| TO DO |
Among the entries that follow, the required portion opens with the line containing "µs in units of 2^−16 ns. -/" and closes with the line containing "kind. See log entry 48 (PRESUMED). -/". Give that portion again exactly, and nothing else.

(INFORMATION PROVIDED Opens)

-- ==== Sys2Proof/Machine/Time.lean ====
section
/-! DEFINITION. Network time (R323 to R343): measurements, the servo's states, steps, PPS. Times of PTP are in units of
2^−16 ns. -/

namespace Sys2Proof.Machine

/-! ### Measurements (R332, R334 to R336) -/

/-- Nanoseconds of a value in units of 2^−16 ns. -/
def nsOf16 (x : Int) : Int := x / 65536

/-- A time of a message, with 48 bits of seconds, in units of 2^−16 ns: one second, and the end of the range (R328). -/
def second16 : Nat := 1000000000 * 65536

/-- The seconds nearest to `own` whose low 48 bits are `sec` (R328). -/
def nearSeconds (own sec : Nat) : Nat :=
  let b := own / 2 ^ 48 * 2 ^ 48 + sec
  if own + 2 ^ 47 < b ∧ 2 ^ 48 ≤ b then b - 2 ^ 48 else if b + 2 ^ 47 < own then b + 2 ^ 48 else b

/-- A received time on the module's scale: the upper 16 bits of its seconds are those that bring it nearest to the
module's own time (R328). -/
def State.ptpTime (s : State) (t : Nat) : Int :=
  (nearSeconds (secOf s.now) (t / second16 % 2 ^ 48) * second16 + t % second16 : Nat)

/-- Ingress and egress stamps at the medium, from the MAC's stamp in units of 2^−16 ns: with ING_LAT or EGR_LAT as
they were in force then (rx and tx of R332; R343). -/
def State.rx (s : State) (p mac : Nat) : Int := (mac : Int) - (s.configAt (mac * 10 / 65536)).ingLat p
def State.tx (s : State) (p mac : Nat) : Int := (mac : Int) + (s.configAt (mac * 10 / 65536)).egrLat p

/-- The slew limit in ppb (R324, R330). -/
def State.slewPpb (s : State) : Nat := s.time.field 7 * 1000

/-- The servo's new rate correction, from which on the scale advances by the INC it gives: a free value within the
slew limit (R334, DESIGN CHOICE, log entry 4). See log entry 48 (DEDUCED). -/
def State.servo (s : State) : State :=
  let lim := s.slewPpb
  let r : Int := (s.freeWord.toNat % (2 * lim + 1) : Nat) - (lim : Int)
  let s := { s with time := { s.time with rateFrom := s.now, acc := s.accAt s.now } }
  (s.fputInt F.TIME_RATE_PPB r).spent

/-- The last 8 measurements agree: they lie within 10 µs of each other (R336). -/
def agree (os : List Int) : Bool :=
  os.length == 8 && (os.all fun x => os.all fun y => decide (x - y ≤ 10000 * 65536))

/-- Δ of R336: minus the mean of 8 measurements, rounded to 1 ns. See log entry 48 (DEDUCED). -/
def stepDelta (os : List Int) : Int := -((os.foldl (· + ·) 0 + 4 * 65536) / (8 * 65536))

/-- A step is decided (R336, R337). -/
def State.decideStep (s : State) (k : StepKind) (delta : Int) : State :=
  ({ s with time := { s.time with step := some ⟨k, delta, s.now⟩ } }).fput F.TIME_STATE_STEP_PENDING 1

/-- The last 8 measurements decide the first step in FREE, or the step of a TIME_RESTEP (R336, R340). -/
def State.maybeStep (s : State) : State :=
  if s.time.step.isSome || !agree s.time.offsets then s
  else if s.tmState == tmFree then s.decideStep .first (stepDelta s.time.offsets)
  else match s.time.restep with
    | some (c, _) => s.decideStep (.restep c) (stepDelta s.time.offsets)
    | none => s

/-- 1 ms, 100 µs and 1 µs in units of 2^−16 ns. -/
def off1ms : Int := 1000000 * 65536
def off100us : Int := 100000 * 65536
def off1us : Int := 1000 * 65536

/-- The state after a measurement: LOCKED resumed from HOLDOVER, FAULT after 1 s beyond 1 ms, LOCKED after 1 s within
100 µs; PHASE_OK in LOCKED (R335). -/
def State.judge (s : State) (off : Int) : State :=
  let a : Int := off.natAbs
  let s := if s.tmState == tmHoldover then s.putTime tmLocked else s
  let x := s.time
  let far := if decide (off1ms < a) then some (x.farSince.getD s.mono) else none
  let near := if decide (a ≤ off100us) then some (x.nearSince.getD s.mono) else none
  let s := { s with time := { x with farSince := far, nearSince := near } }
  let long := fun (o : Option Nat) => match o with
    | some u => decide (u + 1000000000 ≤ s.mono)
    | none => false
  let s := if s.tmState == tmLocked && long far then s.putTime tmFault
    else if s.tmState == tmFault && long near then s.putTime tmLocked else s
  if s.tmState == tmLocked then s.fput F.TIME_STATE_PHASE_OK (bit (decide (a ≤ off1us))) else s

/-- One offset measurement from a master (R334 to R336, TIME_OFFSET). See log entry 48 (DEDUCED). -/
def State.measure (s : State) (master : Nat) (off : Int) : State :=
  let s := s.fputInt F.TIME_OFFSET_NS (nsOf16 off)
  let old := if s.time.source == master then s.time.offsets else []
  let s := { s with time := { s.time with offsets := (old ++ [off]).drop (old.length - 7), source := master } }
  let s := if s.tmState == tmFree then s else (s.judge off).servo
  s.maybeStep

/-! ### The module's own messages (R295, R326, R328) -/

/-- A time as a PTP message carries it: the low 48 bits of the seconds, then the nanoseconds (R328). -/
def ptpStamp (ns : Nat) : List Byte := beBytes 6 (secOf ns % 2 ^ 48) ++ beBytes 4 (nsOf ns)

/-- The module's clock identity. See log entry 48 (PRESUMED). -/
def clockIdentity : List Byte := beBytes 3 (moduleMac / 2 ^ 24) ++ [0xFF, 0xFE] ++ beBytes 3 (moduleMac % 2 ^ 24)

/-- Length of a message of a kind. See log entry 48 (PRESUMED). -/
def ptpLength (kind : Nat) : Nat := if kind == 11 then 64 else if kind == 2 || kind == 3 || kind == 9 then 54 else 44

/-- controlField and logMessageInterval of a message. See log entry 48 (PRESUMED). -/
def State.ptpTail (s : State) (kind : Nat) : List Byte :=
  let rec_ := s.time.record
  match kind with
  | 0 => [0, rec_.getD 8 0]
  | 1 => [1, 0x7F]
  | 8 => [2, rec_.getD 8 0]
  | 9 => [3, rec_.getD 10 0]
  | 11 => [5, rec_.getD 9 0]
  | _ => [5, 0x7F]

(INFORMATION PROVIDED Closes)

| COMPLETED EXERCISE |
/-- 1 ms, 100 µs and 1 µs in units of 2^−16 ns. -/
def off1ms : Int := 1000000 * 65536
def off100us : Int := 100000 * 65536
def off1us : Int := 1000 * 65536

/-- The state after a measurement: LOCKED resumed from HOLDOVER, FAULT after 1 s beyond 1 ms, LOCKED after 1 s within
100 µs; PHASE_OK in LOCKED (R335). -/
def State.judge (s : State) (off : Int) : State :=
  let a : Int := off.natAbs
  let s := if s.tmState == tmHoldover then s.putTime tmLocked else s
  let x := s.time
  let far := if decide (off1ms < a) then some (x.farSince.getD s.mono) else none
  let near := if decide (a ≤ off100us) then some (x.nearSince.getD s.mono) else none
  let s := { s with time := { x with farSince := far, nearSince := near } }
  let long := fun (o : Option Nat) => match o with
    | some u => decide (u + 1000000000 ≤ s.mono)
    | none => false
  let s := if s.tmState == tmLocked && long far then s.putTime tmFault
    else if s.tmState == tmFault && long near then s.putTime tmLocked else s
  if s.tmState == tmLocked then s.fput F.TIME_STATE_PHASE_OK (bit (decide (a ≤ off1us))) else s

/-- One offset measurement from a master (R334 to R336, TIME_OFFSET). See log entry 48 (DEDUCED). -/
def State.measure (s : State) (master : Nat) (off : Int) : State :=
  let s := s.fputInt F.TIME_OFFSET_NS (nsOf16 off)
  let old := if s.time.source == master then s.time.offsets else []
  let s := { s with time := { s.time with offsets := (old ++ [off]).drop (old.length - 7), source := master } }
  let s := if s.tmState == tmFree then s else (s.judge off).servo
  s.maybeStep

/-! ### The module's own messages (R295, R326, R328) -/

/-- A time as a PTP message carries it: the low 48 bits of the seconds, then the nanoseconds (R328). -/
def ptpStamp (ns : Nat) : List Byte := beBytes 6 (secOf ns % 2 ^ 48) ++ beBytes 4 (nsOf ns)

/-- The module's clock identity. See log entry 48 (PRESUMED). -/
def clockIdentity : List Byte := beBytes 3 (moduleMac / 2 ^ 24) ++ [0xFF, 0xFE] ++ beBytes 3 (moduleMac % 2 ^ 24)

/-- Length of a message of a kind. See log entry 48 (PRESUMED). -/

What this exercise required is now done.